Seattle International Foundation’s Central America & Mexico Youth Fund (The CAMY Fund)
The CAMY Fund works to address and prevent child marriage and early unions in Latin America and the Caribbean through a multipronged approach that includes advocacy, convening, grant making, and research. The CAMY Fund is a leading actor on the issue in the region, and tirelessly promotes keeping girls and young women at the center of the discussions that affect them directly, and consciousness of the cultural, social and political context that makes the practice of child marriage manifest in this diverse region with large impoverished, rural and indigenous communities. The CAMY Fund is a program of the Seattle International Foundation, and its child marriage initiative receives funding support from the Ford Foundation, Novo Foundation and Summit Foundation. Read more here: http://unionestempranas.org/en/lac-initiative/
UNICEF
750 million girls and women today were married before their 18th birthday. This practice is a fundamental violation of human rights and causes girls to lose valuable economic, educational, and social opportunities. If current trends continue, the number of girls and women married as children will reach nearly one billion before 2030. UNICEF works with governments to sustainably address the root causes of child marriage by strengthening systems and working to end harmful behavioral practices. In 2015, the global community made a strong commitment to ending this problem by endorsing UN SDG 5.3, which aims to “eliminate all harmful practices, such as child, early and forced marriages and female genital mutilation.” This target has the power to influence a number of other goals on the agenda, including those around clean water, poverty, nutrition, health, education, economic grown and the reduction of inequality.
World Concern
World Concern is a Christian global relief and development organization that partners with isolated and impoverished communities beyond the end of the road to give them access to clean water, sustainable food options, healthcare, education, and other necessities of life. By first listening to leaders within a community, World Concern helps it determine primary needs and goals, empowering families to own the work, which brings transformation that lasts. One of the vital aspects of World Concern’s work is the effort to change cultural norms regarding child marriage. By providing scholarships for girls to attend school and building awareness of the dangers of child marriage in communities, World Concern is helping young women gain a brighter future.
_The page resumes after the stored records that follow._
-- ==== Sys2Proof/Laws/Display.lean ====
section
/-!
SUPPORT. The display: one pixel toggled, and what drawing a row and a sprite does to every pixel and to the collision
(spec/44_display.md R191, R192).
-/

namespace Sys2Proof.Machine

@[simp] theorem wrapCol_val (c : Nat) : (wrapCol c).val = c % 64 := rfl

@[simp] theorem wrapRow_val (r : Nat) : (wrapRow r).val = r % 32 := rfl

@[simp] theorem Display.get_clear (col : Fin 64) (row : Fin 32) : Display.clear.get col row = false := by
  simp [Display.clear, Display.get]

/-- Toggling one pixel changes that pixel and no other. -/
theorem Display.get_toggle (d : Display) (col c : Fin 64) (row r : Fin 32) :
    (d.toggle col row).get c r = if c = col ∧ r = row then !d.get c r else d.get c r := by
  by_cases hr : r = row
  · subst hr
    by_cases hc : c = col
    · subst hc
      simp [Display.toggle, Display.get]
    · have : ¬ col.val = c.val := fun e => hc (Fin.ext e.symm)
      simp [Display.toggle, Display.get, hc, this]
  · have : ¬ row.val = r.val := fun e => hr (Fin.ext e.symm)
    simp [Display.toggle, Display.get, hr, this]

/-- The sprite bit of the byte `b`, drawn from column `x0`, that addresses column `col` in columns `c`, ..., `c + k - 1`. -/
def columnBit (b : Byte) (x0 c k : Nat) (col : Fin 64) : Bool :=
  let offset := (col.val + 64 - x0 % 64) % 64
  decide (c ≤ offset ∧ offset < c + k) && b.getLsbD (7 - offset)

theorem drawColumns_get (b : Byte) (x0 : Nat) (row : Fin 32) (c k : Nat) (hck : c + k ≤ 64) (p : Canvas)
    (col : Fin 64) (r : Fin 32) :
    (drawColumns b x0 row c k p).1.get col r = ((r == row && columnBit b x0 c k col) ^^ p.1.get col r) := by
  induction k generalizing c p with
  | zero =>
    have : columnBit b x0 c 0 col = false := by simp [columnBit]
    simp [drawColumns, this]
  | succ k ih =>
    rw [drawColumns, ih (c + 1) (by omega)]
    have hcol : wrapCol (x0 + c) = col ↔ (col.val + 64 - x0 % 64) % 64 = c := by
      rw [Fin.ext_iff]
      simp only [wrapCol_val]
      have := col.isLt
      omega
    by_cases hoff : (col.val + 64 - x0 % 64) % 64 = c
    · have h1 : columnBit b x0 (c + 1) k col = false := by simp [columnBit, hoff]
      have h2 : columnBit b x0 c (k + 1) col = b.getLsbD (7 - c) := by simp [columnBit, hoff]
      have hc : col = wrapCol (x0 + c) := (hcol.mpr hoff).symm
      rw [h1, h2]
      cases hb : b.getLsbD (7 - c)
      · simp
      · by_cases hr : r = row
        · simp [drawPixel, Display.get_toggle, ← hc, hr]
        · have : (r == row) = false := by simpa using hr
          simp [drawPixel, Display.get_toggle, hr, this]
    · have h12 : columnBit b x0 (c + 1) k col = columnBit b x0 c (k + 1) col := by
        simp only [columnBit]
        congr 1
        apply decide_eq_decide.mpr
        omega
      have hc : ¬ col = wrapCol (x0 + c) := fun e => hoff (hcol.mp e.symm)
      rw [h12]
      split
      · simp [drawPixel, Display.get_toggle, hc]
      · rfl

theorem drawColumns_collision (b : Byte) (x0 : Nat) (row : Fin 32) (c k : Nat) (hck : c + k ≤ 64) (p : Canvas) :
    (drawColumns b x0 row c k p).2 = true ↔
      p.2 = true ∨ ∃ col : Fin 64, columnBit b x0 c k col = true ∧ p.1.get col row = true := by
  induction k generalizing c p with
  | zero =>
    have : ∀ col, columnBit b x0 c 0 col = false := by intro col; simp [columnBit]
    simp [drawColumns, this]
  | succ k ih =>
    rw [drawColumns, ih (c + 1) (by omega)]
    have off : ∀ col : Fin 64, col = wrapCol (x0 + c) ↔ (col.val + 64 - x0 % 64) % 64 = c := by
      intro col
      rw [Fin.ext_iff]
      simp only [wrapCol_val]
      have := col.isLt
      omega
    have next : ∀ col : Fin 64, col ≠ wrapCol (x0 + c) →
        columnBit b x0 (c + 1) k col = columnBit b x0 c (k + 1) col := by
      intro col hc
      have : ¬ (col.val + 64 - x0 % 64) % 64 = c := fun e => hc ((off col).mpr e)
      simp only [columnBit]
      congr 1
      apply decide_eq_decide.mpr
      omega
    have here : columnBit b x0 c (k + 1) (wrapCol (x0 + c)) = b.getLsbD (7 - c) := by
      have := (off _).mp (rfl : wrapCol (x0 + c) = wrapCol (x0 + c))
      simp only [columnBit, this]
      simp
    have gone : columnBit b x0 (c + 1) k (wrapCol (x0 + c)) = false := by
      have := (off _).mp (rfl : wrapCol (x0 + c) = wrapCol (x0 + c))
      simp only [columnBit, this]
      simp
    by_cases hb : b.getLsbD (7 - c) = true
    · rw [if_pos hb]
      simp only [drawPixel, Display.get_toggle, Bool.or_eq_true]
      constructor
      · rintro ((h | h) | ⟨col, hbit, hpix⟩)
        · exact .inl h
        · exact .inr ⟨_, here.trans hb, h⟩
        · have hc : col ≠ wrapCol (x0 + c) := fun e => by rw [e, gone] at hbit; simp at hbit
          rw [if_neg (fun e => hc e.1)] at hpix
          exact .inr ⟨col, (next col hc) ▸ hbit, hpix⟩
      · rintro (h | ⟨col, hbit, hpix⟩)
        · exact .inl (.inl h)
        · by_cases hc : col = wrapCol (x0 + c)
          · subst hc; exact .inl (.inr hpix)
          · refine .inr ⟨col, (next col hc).symm ▸ hbit, ?_⟩
            rw [if_neg (fun e => hc e.1)]
            exact hpix
    · rw [if_neg hb]
      constructor
      · rintro (h | ⟨col, hbit, hpix⟩)
        · exact .inl h
        · have hc : col ≠ wrapCol (x0 + c) := fun e => by rw [e, gone] at hbit; simp at hbit
          exact .inr ⟨col, (next col hc) ▸ hbit, hpix⟩
      · rintro (h | ⟨col, hbit, hpix⟩)
        · exact .inl h
        · have hc : col ≠ wrapCol (x0 + c) := fun e => by rw [e, here] at hbit; exact hb hbit
          exact .inr ⟨col, (next col hc).symm ▸ hbit, hpix⟩

/-- The sprite bit that addresses the pixel `(col, row)` when `rows` is drawn from column `x0` and row `y`: the one in
row `(row - y) mod 32` and column `(col - x0) mod 64` of the sprite, if it has them. -/
def spriteBit (rows : List Byte) (x0 y : Nat) (col : Fin 64) (row : Fin 32) : Bool :=
  let r := (row.val + 32 - y % 32) % 32
  let c := (col.val + 64 - x0 % 64) % 64
  decide (r < rows.length ∧ c < 8) && (rows.getD r 0).getLsbD (7 - c)

theorem spriteBit_nil (x0 y : Nat) (col : Fin 64) (row : Fin 32) : spriteBit [] x0 y col row = false := by
  simp [spriteBit]

theorem spriteBit_cons (b : Byte) (rest : List Byte) (x0 y : Nat) (col : Fin 64) (row : Fin 32) :
    spriteBit (b :: rest) x0 y col row =
      if row = wrapRow y then columnBit b x0 0 8 col else spriteBit rest x0 (y + 1) col row := by
  have hrow : row = wrapRow y ↔ (row.val + 32 - y % 32) % 32 = 0 := by
    rw [Fin.ext_iff]
    simp only [wrapRow_val]
    have := row.isLt
    omega
  by_cases h : (row.val + 32 - y % 32) % 32 = 0
  · rw [if_pos (hrow.mpr h)]
    simp [spriteBit, columnBit, h]
  · rw [if_neg (fun e => h (hrow.mp e))]
    have hr : (row.val + 32 - y % 32) % 32 = (row.val + 32 - (y + 1) % 32) % 32 + 1 := by
      have := row.isLt
      omega
    simp only [spriteBit, hr, List.length_cons, List.getD_cons_succ]
    congr 1
    apply decide_eq_decide.mpr
    omega

theorem spriteBit_own_row (rest : List Byte) (hlen : rest.length < 32) (x0 y : Nat) (col : Fin 64) :
    spriteBit rest x0 (y + 1) col (wrapRow y) = false := by
  have : ((wrapRow y).val + 32 - (y + 1) % 32) % 32 = 31 := by
    simp only [wrapRow_val]
    omega
  simp only [spriteBit, this, Bool.and_eq_false_iff, decide_eq_false_iff_not]
  omega

/-- What a draw does to every pixel: XOR with the sprite bit that addresses it, wrapping (R191, R192). -/
theorem drawRows_get (rows : List Byte) (hlen : rows.length ≤ 32) (x0 y : Nat) (p : Canvas) (col : Fin 64) (row : Fin 32) :
    (drawRows rows x0 y p).1.get col row = (spriteBit rows x0 y col row ^^ p.1.get col row) := by
  induction rows generalizing y p with
  | nil => simp [drawRows, spriteBit_nil]
  | cons b rest ih =>
    simp only [List.length_cons] at hlen
    rw [drawRows, ih (by omega), drawColumns_get _ _ _ _ _ (by omega), spriteBit_cons]
    by_cases hrow : row = wrapRow y
    · rw [if_pos hrow, hrow, spriteBit_own_row _ (by omega)]
      simp
    · have : (row == wrapRow y) = false := by simpa using hrow
      rw [if_neg hrow, this]
      simp

/-- The collision of a draw: a set sprite bit addressed a pixel that was 1 (R191, R194). -/
theorem drawRows_collision (rows : List Byte) (hlen : rows.length ≤ 32) (x0 y : Nat) (p : Canvas) :
    (drawRows rows x0 y p).2 = true ↔
      p.2 = true ∨ ∃ (col : Fin 64) (row : Fin 32), spriteBit rows x0 y col row = true ∧ p.1.get col row = true := by
  induction rows generalizing y p with
  | nil => simp [drawRows, spriteBit_nil]
  | cons b rest ih =>
    simp only [List.length_cons] at hlen
    rw [drawRows, ih (by omega), drawColumns_collision _ _ _ _ _ (by omega)]
    constructor
    · rintro ((h | ⟨col, hbit, hpix⟩) | ⟨col, row, hbit, hpix⟩)
      · exact .inl h
      · refine .inr ⟨col, wrapRow y, ?_, hpix⟩
        rw [spriteBit_cons, if_pos rfl]
        exact hbit
      · have hrow : row ≠ wrapRow y := fun e => by
          rw [e, spriteBit_own_row _ (by omega)] at hbit
          simp at hbit
        refine .inr ⟨col, row, ?_, ?_⟩
        · rw [spriteBit_cons, if_neg hrow]
          exact hbit
        · have : (row == wrapRow y) = false := by simpa using hrow
          rw [drawColumns_get _ _ _ _ _ (by omega), this] at hpix
          simpa using hpix
    · rintro (h | ⟨col, row, hbit, hpix⟩)
      · exact .inl (.inl h)
      · rw [spriteBit_cons] at hbit
        by_cases hrow : row = wrapRow y
        · rw [if_pos hrow] at hbit
          subst hrow
          exact .inl (.inr ⟨col, hbit, hpix⟩)
        · rw [if_neg hrow] at hbit
          refine .inr ⟨col, row, hbit, ?_⟩
          have : (row == wrapRow y) = false := by simpa using hrow
          rw [drawColumns_get _ _ _ _ _ (by omega), this]
          simpa using hpix

end Sys2Proof.Machine
end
This breaks the cycle of poverty within a family and benefits the entire community. World Concern operates transformational community development programs in Haiti, Kenya, South Sudan, Somalia, Chad, Uganda, DRC, Sri Lanka, Nepal, Bangladesh, Laos, Myanmar, Vietnam, Yemen, and Syria.
World Justice Project
The World Justice Project is an independent, multidisciplinary organization working to advance the rule of law around the world. Effective rule of law reduces corruption, combats poverty and disease, and protects people from injustices large and small. It is the foundation for communities of justice, opportunity, and peace—underpinning development, accountable government, and respect for fundamental rights. In recent years, significant strides have been made in advancing legislation to prevent child marriage. Trinidad and Tobago, Guatemala, and El Salvador have all amended a number of marriage acts and loopholes that had outlawed underage marriage. Malawi—a country that consistently ranks among the world’s top twenty nations with the highest prevalence of child marriage—removed a provision that permitted child marriage if the parents consented.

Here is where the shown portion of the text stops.